Dataset entries:
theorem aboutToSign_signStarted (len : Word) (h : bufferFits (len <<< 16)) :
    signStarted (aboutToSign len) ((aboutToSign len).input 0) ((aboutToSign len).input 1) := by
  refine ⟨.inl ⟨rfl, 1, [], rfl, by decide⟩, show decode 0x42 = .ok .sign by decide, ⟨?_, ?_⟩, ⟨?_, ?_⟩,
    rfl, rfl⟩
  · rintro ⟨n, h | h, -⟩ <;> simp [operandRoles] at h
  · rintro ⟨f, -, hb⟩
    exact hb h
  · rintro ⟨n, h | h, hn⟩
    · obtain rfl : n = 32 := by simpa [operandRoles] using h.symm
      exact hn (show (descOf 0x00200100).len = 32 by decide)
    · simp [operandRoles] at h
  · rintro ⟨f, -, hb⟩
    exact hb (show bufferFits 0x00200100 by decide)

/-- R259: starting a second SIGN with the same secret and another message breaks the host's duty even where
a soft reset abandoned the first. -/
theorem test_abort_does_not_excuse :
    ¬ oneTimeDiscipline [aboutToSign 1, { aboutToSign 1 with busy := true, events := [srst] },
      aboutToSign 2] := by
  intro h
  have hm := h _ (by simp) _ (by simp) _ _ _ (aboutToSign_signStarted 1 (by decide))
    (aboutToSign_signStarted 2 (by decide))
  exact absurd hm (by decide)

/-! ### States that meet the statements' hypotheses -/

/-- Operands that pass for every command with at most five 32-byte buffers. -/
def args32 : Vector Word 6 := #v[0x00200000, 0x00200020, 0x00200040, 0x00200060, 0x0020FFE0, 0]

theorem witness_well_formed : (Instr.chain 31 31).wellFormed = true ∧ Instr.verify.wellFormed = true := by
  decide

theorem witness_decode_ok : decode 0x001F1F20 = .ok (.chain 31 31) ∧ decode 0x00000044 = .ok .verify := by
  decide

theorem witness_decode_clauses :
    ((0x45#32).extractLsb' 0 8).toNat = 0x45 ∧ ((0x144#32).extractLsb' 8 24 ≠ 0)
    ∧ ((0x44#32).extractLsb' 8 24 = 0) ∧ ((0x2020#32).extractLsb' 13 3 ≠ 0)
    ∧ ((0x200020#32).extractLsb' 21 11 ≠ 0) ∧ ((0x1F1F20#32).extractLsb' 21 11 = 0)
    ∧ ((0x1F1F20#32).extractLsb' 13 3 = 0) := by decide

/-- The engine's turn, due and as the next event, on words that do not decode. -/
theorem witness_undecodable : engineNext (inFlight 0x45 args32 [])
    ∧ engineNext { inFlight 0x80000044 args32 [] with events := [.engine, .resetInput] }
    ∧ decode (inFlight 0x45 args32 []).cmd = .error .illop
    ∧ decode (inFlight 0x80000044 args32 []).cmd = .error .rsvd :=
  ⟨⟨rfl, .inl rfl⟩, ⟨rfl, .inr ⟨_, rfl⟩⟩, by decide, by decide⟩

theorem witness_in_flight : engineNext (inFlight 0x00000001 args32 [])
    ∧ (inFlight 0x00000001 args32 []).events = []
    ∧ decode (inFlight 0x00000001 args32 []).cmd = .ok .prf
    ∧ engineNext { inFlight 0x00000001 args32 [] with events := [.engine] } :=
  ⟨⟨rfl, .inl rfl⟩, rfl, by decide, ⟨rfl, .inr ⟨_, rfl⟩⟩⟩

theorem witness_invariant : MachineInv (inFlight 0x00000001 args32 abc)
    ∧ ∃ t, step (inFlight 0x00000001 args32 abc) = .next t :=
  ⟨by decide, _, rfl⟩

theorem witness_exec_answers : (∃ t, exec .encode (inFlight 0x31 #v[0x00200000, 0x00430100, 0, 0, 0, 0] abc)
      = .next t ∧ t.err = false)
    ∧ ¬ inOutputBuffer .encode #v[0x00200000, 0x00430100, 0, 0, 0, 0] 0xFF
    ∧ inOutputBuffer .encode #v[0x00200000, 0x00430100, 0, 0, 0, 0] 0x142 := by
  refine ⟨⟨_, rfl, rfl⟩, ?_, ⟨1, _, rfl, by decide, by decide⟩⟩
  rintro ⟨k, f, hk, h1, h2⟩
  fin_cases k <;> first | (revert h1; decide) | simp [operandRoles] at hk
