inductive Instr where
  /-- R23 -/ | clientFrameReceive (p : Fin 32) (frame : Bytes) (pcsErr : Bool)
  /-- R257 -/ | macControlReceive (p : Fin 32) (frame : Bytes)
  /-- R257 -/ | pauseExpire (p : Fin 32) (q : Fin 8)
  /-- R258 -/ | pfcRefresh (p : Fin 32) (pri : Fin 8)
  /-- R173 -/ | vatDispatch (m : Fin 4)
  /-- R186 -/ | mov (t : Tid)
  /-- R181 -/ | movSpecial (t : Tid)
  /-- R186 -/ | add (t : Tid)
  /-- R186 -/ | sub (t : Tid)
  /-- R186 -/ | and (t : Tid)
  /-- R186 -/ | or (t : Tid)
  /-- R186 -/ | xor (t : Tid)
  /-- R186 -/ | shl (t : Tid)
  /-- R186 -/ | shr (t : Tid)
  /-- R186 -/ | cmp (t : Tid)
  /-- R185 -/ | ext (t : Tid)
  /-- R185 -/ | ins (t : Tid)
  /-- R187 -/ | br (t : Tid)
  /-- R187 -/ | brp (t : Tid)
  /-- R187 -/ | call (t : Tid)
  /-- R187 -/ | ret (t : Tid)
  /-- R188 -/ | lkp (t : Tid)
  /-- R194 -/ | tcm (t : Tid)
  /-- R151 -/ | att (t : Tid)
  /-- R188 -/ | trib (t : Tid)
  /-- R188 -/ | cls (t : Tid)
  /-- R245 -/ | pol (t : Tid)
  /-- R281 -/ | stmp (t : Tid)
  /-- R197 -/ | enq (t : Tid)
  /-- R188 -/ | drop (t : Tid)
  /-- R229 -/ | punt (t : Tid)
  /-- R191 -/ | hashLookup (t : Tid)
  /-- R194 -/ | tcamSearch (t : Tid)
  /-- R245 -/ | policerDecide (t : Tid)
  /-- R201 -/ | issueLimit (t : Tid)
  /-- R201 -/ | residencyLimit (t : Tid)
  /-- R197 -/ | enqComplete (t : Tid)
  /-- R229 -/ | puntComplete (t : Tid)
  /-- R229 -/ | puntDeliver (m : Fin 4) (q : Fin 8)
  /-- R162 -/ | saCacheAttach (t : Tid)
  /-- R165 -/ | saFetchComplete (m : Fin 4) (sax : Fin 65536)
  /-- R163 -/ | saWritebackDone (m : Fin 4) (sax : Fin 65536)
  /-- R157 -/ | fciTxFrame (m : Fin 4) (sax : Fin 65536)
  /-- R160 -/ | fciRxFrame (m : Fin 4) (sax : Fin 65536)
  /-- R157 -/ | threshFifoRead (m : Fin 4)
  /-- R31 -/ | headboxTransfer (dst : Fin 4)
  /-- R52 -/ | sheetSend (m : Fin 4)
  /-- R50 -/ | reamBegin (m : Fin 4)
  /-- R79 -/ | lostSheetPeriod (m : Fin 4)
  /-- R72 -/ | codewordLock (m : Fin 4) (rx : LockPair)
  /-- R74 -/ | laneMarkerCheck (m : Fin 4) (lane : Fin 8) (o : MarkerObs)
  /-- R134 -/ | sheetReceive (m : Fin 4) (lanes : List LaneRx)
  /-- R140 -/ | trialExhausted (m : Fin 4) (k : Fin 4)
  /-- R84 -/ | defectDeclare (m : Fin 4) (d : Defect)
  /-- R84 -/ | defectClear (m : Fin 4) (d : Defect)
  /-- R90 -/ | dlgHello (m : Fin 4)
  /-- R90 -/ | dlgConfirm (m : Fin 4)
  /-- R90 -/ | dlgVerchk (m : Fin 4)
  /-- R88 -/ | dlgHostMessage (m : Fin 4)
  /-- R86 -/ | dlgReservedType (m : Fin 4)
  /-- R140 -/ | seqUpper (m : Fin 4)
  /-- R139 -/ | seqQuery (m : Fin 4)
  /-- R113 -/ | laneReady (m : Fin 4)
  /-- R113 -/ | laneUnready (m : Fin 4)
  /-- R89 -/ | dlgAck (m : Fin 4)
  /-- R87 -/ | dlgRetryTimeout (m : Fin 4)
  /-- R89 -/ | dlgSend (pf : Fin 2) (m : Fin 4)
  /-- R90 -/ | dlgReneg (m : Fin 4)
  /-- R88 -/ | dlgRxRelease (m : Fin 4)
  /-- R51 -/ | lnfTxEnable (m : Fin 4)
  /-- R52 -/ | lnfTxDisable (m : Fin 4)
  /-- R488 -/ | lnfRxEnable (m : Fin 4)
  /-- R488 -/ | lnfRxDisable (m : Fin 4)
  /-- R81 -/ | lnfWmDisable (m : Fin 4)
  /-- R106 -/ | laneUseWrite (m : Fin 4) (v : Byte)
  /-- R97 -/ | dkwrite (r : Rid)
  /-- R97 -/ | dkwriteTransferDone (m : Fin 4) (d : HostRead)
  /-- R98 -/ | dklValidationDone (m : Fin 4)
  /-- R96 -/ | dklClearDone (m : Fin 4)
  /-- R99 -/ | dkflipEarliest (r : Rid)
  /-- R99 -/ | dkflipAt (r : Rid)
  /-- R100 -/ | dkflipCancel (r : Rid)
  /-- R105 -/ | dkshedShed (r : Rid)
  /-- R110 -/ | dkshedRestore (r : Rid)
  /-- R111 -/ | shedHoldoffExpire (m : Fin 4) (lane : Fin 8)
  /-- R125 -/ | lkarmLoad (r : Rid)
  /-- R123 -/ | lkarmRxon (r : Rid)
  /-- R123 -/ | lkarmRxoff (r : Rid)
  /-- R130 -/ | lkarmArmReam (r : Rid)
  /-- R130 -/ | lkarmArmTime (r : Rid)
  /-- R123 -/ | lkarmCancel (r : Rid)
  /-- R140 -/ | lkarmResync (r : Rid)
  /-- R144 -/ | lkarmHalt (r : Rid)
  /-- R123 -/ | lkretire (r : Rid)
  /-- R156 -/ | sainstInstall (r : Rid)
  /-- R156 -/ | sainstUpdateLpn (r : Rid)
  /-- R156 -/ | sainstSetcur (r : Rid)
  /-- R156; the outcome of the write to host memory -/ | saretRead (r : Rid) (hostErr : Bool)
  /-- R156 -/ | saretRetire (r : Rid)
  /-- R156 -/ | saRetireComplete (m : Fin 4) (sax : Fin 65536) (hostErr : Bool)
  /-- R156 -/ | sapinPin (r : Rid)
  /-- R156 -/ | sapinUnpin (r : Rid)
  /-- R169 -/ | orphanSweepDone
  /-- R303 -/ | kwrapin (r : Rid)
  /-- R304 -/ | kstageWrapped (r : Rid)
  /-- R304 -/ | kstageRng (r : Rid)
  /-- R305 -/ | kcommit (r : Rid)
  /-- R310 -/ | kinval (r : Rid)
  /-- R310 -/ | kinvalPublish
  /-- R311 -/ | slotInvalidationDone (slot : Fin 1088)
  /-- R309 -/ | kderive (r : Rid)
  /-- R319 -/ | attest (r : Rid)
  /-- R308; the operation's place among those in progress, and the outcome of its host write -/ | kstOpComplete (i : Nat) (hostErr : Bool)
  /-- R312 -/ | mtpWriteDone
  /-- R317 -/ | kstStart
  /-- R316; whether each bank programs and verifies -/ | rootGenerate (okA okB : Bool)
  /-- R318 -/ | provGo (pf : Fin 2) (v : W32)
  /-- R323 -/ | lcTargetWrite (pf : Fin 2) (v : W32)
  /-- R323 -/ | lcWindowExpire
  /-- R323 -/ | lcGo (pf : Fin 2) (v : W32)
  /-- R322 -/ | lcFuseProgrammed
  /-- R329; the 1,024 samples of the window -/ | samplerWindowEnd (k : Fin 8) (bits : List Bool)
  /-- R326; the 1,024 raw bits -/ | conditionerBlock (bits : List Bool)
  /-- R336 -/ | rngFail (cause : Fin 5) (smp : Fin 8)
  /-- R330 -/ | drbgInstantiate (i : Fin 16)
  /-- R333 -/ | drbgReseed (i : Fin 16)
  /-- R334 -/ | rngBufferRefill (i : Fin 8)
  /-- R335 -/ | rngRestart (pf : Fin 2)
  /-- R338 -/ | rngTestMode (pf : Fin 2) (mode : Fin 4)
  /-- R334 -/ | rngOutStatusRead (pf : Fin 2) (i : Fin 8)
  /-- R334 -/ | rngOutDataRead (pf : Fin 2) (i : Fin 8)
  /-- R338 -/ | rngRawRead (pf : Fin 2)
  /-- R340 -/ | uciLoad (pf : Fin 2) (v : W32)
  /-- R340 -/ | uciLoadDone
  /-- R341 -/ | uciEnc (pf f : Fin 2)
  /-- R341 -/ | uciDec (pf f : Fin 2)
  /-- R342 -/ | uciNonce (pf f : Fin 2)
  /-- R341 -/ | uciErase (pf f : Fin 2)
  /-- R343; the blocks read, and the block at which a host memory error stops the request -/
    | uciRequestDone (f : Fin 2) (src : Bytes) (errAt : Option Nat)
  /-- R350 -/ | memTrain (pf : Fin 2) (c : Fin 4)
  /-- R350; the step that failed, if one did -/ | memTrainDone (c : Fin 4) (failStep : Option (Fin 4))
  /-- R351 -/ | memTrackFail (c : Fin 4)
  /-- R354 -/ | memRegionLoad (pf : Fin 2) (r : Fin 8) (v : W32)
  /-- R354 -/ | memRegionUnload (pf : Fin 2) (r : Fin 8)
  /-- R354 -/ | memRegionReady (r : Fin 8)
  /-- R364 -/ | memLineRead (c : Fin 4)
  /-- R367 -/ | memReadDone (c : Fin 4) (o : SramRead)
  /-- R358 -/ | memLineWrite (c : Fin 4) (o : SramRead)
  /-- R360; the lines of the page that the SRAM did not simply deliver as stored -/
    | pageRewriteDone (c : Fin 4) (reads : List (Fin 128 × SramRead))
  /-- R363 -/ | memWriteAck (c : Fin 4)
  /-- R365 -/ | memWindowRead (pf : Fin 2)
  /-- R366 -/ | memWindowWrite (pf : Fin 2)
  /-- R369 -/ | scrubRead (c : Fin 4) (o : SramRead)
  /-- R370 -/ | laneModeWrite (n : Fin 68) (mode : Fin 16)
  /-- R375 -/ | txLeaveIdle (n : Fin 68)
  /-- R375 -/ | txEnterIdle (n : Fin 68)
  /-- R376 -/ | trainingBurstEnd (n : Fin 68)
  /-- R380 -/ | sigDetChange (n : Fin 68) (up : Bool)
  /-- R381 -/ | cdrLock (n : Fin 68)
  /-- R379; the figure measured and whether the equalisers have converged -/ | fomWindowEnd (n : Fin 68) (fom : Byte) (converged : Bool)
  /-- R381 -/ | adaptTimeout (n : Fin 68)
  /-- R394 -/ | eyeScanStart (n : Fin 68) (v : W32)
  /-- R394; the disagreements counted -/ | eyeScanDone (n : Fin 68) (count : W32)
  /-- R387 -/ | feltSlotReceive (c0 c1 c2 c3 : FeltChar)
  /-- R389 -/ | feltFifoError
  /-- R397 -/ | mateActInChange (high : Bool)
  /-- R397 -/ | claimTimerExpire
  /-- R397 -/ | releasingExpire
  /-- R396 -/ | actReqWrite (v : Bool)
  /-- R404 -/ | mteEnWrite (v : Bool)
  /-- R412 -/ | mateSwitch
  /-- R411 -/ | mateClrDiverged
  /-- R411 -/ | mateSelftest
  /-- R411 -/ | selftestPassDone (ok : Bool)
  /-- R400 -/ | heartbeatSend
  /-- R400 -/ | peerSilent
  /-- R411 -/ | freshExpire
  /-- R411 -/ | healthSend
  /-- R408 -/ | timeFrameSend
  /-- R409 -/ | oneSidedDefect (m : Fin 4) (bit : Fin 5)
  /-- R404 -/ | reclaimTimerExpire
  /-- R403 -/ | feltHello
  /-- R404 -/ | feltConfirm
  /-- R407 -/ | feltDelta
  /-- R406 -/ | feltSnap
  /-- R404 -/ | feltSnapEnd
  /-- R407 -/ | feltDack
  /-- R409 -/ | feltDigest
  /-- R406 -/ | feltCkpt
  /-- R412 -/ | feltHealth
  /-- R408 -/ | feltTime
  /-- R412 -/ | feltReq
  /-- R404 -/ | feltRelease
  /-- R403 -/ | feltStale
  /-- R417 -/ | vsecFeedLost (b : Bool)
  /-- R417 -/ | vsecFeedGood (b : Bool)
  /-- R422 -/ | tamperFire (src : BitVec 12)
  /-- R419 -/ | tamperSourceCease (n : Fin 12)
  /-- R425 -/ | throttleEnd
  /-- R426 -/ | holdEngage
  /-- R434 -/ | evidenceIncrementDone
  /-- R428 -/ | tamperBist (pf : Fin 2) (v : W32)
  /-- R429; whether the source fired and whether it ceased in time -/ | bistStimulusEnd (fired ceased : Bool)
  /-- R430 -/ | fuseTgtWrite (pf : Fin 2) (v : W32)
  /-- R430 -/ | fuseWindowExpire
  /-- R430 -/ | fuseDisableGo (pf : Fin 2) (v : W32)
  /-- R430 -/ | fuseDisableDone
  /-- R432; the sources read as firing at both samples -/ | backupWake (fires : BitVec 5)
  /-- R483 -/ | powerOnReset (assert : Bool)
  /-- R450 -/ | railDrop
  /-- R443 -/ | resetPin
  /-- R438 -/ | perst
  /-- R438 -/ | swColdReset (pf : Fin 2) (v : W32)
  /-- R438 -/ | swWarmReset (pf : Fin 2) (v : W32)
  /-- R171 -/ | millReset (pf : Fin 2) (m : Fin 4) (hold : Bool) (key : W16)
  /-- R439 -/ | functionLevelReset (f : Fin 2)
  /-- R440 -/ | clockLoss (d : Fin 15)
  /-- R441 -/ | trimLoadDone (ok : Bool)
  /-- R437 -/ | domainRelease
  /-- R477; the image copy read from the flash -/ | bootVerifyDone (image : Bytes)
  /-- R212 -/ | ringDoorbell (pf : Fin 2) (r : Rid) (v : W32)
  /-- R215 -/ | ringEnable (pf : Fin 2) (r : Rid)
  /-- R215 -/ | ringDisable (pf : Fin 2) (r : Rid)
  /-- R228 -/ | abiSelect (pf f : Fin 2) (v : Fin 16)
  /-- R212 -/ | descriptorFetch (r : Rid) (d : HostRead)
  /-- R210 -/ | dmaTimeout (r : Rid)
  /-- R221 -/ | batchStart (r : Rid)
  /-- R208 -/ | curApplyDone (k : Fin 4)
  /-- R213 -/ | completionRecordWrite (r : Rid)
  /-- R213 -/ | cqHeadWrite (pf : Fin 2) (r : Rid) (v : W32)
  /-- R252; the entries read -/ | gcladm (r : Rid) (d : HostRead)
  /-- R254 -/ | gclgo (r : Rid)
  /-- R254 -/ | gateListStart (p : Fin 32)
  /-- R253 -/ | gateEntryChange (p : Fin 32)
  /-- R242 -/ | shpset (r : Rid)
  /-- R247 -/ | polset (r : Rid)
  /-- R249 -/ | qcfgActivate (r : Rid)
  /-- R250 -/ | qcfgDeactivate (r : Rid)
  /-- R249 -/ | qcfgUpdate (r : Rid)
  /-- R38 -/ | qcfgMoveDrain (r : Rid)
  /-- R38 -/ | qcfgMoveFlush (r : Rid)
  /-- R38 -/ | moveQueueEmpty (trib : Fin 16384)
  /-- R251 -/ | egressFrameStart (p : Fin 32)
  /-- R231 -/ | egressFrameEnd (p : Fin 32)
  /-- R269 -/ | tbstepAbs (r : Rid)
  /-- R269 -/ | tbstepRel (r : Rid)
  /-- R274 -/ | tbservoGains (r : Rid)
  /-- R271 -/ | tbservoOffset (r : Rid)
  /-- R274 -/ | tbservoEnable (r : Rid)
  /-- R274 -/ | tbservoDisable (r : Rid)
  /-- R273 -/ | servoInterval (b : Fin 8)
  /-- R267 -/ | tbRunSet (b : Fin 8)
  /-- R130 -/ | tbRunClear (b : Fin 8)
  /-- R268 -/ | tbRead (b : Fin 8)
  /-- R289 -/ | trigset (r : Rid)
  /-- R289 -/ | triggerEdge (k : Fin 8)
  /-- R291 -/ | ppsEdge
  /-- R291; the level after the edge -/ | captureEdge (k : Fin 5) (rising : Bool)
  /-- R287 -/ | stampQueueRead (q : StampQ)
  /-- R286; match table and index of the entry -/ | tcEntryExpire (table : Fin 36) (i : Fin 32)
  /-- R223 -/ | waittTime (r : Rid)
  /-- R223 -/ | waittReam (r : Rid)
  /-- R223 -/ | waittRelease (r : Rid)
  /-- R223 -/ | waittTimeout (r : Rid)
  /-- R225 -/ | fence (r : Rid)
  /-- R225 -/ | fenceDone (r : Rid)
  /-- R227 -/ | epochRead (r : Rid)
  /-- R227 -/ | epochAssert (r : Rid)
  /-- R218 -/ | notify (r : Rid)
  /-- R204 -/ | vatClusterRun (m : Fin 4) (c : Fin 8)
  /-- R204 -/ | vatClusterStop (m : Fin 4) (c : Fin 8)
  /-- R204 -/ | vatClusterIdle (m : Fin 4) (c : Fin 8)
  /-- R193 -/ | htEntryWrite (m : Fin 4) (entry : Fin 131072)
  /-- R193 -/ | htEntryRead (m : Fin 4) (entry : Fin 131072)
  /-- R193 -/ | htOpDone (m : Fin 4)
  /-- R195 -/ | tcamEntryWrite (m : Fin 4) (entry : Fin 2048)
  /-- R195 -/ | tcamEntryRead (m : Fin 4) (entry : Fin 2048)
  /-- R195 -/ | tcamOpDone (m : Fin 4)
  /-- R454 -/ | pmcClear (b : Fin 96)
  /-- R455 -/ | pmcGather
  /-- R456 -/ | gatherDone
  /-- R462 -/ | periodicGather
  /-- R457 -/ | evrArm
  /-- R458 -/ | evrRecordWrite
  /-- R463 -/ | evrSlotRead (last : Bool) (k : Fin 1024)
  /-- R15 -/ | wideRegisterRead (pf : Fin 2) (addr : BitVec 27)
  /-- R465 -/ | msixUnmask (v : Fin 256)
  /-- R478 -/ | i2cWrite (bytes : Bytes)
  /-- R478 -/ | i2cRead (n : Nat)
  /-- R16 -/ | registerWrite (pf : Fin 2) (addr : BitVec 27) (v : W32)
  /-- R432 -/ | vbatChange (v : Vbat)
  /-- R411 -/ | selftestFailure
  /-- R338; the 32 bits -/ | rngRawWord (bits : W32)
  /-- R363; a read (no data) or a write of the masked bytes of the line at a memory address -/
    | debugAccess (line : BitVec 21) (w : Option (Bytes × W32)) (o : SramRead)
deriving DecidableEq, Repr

● **Exercise requirements**: Using the entries above, give back exactly the line containing "uciErase (pf f : Fin 2)", the line containing "Option (Fin 4))", and every line between them, and nothing else.

● **Task solution**:
  /-- R341 -/ | uciErase (pf f : Fin 2)
  /-- R343; the blocks read, and the block at which a host memory error stops the request -/
    | uciRequestDone (f : Fin 2) (src : Bytes) (errAt : Option Nat)
  /-- R350 -/ | memTrain (pf : Fin 2) (c : Fin 4)
  /-- R350; the step that failed, if one did -/ | memTrainDone (c : Fin 4) (failStep : Option (Fin 4))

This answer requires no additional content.